*The task:* Scan the entries below for the string "wdogDue" and copy every line where it turns up.
### Data extracts ###
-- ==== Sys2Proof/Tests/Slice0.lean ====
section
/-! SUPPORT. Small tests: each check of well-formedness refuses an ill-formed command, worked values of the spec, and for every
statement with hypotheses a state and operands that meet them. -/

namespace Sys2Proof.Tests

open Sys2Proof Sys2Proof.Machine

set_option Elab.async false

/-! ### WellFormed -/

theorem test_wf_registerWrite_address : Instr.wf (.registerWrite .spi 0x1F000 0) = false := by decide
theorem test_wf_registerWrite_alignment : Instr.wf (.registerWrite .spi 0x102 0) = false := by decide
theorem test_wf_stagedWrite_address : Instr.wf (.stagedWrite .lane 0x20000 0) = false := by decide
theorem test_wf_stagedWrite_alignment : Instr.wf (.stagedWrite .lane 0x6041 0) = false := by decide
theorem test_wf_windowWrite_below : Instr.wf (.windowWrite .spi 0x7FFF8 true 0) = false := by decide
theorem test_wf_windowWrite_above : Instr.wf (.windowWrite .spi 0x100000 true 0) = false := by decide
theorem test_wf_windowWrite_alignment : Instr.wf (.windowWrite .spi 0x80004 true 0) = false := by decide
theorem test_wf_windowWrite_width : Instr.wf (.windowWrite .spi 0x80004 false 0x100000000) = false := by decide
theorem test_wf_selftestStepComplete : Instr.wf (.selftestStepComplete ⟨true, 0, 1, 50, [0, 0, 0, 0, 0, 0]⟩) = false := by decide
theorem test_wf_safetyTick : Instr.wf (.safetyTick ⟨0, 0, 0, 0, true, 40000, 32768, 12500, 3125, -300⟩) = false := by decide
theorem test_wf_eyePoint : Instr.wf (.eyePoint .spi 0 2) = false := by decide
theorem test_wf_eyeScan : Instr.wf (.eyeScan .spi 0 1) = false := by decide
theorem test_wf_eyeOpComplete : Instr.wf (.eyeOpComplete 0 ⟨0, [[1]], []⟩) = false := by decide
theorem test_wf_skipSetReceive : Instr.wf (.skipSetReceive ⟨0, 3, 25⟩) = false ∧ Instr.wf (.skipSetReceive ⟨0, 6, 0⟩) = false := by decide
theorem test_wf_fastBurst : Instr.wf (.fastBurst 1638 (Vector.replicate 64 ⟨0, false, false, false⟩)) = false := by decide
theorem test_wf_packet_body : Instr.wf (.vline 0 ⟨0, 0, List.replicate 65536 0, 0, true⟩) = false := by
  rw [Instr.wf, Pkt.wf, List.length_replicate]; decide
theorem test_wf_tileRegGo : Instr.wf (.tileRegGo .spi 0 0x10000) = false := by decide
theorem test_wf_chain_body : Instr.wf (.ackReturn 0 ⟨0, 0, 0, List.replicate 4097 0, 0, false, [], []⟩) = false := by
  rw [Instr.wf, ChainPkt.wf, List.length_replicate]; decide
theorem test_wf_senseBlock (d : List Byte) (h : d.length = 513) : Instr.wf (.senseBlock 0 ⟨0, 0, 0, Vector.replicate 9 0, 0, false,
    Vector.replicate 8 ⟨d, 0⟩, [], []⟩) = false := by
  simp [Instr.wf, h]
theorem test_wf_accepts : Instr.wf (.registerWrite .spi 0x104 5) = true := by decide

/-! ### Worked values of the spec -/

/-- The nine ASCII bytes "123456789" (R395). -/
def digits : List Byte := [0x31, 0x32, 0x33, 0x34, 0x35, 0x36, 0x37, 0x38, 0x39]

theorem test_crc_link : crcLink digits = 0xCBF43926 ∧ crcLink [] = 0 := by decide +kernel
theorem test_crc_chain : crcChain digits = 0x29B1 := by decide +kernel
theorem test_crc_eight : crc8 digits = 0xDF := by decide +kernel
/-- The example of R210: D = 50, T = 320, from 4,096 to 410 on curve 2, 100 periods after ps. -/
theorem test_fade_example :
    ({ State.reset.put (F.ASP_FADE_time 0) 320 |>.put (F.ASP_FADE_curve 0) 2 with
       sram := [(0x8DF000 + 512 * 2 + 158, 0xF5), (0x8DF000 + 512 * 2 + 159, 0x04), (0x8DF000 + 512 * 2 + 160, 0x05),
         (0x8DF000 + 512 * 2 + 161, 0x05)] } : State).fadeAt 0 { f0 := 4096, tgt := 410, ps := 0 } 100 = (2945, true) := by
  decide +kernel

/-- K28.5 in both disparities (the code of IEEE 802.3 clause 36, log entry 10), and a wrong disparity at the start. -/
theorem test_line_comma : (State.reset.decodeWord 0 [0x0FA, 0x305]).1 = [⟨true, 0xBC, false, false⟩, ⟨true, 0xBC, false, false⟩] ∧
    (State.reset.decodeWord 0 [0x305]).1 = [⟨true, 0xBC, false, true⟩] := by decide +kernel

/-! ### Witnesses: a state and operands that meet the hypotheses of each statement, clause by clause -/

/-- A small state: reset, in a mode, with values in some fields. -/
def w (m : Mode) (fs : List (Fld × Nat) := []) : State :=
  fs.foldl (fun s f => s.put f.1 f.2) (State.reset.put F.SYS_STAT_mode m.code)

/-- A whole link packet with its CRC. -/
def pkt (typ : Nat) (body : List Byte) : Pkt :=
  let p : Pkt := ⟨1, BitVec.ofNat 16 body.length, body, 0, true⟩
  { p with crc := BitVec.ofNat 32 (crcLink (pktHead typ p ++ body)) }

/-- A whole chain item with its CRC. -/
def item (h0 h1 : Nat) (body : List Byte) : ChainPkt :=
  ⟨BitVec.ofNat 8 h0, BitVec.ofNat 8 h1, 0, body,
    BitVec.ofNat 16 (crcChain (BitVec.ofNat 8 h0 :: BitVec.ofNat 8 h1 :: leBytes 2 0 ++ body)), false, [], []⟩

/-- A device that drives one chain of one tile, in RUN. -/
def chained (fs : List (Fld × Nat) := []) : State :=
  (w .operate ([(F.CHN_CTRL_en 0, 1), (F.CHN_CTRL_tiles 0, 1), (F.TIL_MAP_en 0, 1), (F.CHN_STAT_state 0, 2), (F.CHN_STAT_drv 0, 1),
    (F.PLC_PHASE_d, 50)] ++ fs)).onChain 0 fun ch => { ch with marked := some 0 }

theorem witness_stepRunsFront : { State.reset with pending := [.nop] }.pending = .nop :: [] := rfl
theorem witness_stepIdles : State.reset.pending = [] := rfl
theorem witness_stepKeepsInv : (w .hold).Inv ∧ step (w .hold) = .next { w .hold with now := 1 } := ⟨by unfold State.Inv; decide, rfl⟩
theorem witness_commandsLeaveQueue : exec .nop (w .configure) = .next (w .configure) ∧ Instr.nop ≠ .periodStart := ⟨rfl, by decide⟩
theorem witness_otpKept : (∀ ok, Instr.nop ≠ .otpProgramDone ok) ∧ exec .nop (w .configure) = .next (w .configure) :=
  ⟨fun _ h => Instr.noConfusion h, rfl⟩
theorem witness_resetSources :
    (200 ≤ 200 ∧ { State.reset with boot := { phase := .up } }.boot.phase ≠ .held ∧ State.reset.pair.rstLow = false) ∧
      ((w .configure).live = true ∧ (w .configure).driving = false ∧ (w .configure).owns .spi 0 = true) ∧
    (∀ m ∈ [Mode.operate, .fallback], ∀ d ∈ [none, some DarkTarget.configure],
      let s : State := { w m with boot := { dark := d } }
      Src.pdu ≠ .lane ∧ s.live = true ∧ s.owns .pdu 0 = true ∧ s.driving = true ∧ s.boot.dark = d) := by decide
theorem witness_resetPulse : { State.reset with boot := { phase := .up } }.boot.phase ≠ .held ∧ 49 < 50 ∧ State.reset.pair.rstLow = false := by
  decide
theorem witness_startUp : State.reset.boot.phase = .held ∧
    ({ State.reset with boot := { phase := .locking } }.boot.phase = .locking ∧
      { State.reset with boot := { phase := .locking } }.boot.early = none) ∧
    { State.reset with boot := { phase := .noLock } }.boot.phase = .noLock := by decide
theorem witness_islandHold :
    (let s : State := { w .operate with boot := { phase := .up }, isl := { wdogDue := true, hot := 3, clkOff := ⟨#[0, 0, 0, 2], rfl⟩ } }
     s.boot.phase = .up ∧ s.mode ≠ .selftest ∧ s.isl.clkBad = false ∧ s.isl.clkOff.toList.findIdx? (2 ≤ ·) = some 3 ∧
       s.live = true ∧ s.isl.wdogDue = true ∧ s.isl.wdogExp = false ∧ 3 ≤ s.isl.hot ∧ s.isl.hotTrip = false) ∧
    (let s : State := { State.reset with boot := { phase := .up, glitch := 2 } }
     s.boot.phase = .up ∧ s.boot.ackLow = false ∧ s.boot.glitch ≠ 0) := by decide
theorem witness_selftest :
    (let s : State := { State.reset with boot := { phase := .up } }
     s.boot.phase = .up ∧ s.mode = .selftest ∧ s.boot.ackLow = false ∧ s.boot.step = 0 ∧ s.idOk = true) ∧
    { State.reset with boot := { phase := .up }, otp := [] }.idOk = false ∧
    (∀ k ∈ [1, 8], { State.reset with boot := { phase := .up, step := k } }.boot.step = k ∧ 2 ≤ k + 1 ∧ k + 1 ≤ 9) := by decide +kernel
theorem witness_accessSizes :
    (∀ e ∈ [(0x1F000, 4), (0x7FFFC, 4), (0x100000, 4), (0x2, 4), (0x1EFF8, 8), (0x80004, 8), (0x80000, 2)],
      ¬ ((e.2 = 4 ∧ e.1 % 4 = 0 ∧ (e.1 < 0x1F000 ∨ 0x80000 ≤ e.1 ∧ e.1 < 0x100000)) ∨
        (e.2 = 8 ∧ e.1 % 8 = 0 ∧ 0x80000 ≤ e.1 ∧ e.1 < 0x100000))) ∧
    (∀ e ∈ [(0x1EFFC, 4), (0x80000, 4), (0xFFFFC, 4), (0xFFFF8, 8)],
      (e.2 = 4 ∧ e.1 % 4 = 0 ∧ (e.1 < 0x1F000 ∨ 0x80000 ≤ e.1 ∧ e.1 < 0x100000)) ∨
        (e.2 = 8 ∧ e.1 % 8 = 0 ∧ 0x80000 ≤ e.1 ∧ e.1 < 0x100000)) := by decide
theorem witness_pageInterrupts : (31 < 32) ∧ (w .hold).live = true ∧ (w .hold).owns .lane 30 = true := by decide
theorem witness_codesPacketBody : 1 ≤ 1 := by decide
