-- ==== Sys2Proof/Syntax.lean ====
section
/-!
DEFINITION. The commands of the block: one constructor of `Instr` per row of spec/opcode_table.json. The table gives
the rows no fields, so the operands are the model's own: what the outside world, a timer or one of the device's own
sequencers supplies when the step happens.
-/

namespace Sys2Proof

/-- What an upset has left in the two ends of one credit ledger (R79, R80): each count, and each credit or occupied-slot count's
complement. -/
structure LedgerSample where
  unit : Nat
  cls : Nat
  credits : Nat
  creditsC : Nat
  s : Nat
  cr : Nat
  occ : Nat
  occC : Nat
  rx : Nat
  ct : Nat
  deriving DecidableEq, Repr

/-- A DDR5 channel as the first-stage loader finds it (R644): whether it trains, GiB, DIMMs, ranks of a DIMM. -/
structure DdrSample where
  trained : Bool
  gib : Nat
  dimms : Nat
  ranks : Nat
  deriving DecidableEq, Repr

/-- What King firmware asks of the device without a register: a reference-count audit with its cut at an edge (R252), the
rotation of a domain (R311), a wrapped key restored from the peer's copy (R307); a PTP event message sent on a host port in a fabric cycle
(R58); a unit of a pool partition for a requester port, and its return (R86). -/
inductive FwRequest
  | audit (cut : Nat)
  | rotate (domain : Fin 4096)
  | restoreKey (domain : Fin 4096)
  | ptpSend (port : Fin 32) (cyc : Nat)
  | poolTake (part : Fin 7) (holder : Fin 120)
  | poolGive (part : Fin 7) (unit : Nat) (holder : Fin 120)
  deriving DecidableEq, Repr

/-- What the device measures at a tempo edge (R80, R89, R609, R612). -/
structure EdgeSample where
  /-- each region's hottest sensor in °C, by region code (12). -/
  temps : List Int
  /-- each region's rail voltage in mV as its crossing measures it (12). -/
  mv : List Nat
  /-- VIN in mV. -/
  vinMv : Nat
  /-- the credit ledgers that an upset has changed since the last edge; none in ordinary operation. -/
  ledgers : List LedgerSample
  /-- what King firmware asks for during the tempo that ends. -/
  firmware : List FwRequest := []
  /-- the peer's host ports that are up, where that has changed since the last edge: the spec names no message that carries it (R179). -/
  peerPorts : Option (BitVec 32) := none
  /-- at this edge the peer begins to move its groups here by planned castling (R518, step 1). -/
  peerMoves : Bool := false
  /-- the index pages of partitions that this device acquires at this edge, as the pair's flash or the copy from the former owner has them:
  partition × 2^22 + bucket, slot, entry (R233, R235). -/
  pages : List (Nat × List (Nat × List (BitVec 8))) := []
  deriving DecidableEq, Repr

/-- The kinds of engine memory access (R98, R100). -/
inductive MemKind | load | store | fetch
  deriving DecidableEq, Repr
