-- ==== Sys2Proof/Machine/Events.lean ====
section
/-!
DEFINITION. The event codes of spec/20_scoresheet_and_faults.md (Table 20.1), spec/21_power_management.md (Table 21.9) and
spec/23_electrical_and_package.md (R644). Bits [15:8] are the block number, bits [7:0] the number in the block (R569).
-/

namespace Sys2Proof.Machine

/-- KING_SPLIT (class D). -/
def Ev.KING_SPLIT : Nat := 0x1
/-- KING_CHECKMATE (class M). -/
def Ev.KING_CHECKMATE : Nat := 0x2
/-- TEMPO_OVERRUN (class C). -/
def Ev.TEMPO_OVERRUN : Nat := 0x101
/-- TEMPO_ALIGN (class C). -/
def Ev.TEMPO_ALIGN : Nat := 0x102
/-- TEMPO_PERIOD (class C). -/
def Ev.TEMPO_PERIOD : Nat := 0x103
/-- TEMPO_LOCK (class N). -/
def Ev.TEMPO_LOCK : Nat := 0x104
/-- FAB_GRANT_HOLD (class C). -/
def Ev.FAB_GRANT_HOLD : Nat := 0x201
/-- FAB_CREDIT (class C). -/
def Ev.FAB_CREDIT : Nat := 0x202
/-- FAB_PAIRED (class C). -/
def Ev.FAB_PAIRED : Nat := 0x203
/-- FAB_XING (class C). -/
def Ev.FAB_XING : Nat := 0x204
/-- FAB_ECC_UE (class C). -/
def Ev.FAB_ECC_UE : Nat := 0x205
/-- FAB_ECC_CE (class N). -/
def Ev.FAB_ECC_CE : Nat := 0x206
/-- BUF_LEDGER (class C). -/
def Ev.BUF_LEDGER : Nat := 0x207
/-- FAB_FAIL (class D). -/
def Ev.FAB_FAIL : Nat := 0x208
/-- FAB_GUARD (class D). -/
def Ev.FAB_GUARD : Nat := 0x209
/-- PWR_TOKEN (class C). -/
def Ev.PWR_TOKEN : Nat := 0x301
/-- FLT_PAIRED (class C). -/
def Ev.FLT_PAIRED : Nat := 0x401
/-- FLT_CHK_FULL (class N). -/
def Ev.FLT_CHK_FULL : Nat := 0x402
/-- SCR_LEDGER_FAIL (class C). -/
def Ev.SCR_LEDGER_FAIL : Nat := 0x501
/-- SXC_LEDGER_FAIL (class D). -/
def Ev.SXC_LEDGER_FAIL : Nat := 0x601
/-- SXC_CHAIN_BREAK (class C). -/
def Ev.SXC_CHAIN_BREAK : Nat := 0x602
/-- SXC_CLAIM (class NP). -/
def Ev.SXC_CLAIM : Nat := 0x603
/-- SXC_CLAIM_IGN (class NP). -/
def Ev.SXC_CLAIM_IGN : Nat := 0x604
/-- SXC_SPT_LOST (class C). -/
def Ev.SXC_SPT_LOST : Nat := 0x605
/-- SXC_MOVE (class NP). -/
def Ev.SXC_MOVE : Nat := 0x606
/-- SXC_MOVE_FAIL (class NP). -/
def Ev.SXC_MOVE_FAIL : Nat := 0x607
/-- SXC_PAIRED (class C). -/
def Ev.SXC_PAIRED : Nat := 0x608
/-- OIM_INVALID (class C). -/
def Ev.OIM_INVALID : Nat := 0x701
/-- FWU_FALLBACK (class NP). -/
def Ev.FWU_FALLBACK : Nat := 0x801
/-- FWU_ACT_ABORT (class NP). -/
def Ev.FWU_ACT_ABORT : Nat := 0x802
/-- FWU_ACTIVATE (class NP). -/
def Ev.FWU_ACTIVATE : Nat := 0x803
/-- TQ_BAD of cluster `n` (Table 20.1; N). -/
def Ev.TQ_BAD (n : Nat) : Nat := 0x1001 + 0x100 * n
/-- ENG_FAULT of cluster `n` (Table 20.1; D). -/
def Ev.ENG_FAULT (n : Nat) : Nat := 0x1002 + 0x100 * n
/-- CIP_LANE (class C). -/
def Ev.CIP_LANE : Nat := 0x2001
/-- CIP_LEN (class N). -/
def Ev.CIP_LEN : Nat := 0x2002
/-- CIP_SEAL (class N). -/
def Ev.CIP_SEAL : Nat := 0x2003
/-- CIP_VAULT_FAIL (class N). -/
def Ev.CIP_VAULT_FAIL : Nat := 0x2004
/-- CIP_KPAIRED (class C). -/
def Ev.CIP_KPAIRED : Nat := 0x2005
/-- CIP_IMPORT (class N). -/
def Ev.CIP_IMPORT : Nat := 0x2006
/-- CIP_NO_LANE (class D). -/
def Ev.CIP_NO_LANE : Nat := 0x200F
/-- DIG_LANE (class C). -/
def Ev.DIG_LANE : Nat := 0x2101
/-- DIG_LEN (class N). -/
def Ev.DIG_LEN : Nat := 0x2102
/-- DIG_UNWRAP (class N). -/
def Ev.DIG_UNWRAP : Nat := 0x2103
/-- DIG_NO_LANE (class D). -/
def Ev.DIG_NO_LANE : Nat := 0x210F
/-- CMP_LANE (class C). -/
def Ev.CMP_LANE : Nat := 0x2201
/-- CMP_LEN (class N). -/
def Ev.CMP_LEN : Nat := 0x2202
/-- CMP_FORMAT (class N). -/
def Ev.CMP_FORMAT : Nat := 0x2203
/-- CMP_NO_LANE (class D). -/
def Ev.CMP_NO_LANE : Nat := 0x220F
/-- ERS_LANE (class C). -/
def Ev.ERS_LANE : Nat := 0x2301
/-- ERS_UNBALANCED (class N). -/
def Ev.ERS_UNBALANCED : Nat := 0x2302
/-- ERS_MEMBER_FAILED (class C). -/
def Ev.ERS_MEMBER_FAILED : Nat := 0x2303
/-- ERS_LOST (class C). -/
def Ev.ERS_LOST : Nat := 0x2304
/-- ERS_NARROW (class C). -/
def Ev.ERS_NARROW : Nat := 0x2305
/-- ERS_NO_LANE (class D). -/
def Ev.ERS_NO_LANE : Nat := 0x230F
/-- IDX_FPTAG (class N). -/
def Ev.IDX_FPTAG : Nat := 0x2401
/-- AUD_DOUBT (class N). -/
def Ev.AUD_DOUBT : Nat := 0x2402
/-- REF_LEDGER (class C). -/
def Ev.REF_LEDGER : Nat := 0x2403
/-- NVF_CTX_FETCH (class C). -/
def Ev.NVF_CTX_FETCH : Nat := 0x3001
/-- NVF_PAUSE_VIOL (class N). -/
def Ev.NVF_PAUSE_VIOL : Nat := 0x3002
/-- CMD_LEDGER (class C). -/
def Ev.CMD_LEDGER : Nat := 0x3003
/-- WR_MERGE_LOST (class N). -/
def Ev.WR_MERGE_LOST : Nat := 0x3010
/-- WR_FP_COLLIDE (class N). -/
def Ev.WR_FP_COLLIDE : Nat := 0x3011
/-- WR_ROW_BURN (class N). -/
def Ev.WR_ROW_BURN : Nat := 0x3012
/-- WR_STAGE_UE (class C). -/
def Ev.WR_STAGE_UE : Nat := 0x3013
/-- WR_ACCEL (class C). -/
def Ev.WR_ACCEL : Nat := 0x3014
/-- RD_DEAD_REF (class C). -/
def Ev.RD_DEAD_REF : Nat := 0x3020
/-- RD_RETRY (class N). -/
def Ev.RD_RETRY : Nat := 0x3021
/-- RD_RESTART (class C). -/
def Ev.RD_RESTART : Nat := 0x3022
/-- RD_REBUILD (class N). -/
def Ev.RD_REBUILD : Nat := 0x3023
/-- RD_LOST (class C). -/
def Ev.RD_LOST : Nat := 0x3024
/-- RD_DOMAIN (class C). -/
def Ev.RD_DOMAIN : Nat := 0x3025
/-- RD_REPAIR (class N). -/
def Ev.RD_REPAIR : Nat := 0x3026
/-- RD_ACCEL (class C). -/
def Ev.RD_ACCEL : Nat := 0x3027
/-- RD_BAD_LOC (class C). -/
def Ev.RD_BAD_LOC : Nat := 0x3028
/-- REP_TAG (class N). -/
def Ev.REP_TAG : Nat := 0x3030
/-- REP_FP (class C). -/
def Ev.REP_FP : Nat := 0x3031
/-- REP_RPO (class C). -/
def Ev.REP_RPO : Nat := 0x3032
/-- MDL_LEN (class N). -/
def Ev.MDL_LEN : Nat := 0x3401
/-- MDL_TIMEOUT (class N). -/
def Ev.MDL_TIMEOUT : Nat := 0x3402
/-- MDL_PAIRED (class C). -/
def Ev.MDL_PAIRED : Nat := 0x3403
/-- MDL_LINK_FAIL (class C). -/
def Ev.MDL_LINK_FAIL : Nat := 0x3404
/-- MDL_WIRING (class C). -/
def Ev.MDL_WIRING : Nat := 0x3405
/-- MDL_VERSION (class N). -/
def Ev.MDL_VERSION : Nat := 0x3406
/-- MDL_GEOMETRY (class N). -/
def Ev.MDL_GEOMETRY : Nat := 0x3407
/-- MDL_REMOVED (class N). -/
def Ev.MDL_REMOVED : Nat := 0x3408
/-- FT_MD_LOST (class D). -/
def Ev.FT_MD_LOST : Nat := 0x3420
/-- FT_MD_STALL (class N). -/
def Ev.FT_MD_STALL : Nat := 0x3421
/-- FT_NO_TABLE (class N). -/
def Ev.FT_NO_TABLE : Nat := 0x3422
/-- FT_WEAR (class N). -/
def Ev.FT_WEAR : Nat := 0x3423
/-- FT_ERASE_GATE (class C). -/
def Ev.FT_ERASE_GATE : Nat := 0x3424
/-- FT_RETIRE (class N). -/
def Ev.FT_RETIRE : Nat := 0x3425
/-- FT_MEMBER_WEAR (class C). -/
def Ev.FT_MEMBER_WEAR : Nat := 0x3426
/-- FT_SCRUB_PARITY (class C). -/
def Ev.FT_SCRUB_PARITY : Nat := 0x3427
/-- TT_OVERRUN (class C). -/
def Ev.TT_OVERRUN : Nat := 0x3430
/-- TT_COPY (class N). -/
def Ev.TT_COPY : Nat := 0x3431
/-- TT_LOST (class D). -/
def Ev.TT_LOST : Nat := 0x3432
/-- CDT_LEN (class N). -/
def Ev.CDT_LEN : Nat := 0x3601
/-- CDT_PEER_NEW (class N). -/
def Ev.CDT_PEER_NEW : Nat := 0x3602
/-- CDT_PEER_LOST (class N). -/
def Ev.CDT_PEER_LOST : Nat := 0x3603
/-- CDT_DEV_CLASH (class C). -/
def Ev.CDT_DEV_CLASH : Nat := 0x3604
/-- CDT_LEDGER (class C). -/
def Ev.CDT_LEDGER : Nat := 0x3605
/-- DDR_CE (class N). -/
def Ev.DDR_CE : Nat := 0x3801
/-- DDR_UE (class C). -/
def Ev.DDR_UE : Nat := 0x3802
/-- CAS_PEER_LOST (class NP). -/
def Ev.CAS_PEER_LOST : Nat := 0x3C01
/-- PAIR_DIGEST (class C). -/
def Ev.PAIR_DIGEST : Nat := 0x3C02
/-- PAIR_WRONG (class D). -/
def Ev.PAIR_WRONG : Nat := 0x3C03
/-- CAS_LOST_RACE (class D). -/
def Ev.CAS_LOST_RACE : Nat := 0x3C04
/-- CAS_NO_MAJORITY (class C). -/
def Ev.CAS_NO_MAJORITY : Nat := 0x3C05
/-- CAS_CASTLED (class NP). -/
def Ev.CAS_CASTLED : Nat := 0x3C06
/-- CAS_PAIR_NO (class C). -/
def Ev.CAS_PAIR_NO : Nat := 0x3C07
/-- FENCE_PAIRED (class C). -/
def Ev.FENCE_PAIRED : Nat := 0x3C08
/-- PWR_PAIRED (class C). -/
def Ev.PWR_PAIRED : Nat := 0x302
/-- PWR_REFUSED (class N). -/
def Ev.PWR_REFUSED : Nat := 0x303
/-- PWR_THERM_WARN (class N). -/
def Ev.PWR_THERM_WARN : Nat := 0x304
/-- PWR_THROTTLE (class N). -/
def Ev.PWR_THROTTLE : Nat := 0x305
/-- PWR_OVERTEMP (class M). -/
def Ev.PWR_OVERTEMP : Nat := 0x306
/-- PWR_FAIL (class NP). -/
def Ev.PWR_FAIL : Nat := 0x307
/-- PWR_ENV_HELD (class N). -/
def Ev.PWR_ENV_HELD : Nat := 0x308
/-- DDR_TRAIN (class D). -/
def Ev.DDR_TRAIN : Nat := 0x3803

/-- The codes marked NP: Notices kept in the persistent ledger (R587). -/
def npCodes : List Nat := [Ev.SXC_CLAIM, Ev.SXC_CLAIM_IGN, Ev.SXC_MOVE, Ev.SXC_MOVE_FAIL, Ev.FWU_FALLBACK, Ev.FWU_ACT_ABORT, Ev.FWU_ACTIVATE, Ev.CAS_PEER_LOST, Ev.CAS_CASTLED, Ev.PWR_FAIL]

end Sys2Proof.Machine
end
###
*Exercise output:*
    (let s : State := { w .operate with boot := { phase := .up }, isl := { wdogDue := true, hot := 3, clkOff := ⟨#[0, 0, 0, 2], rfl⟩ } }
       s.live = true ∧ s.isl.wdogDue = true ∧ s.isl.wdogExp = false ∧ 3 ≤ s.isl.hot ∧ s.isl.hotTrip = false) ∧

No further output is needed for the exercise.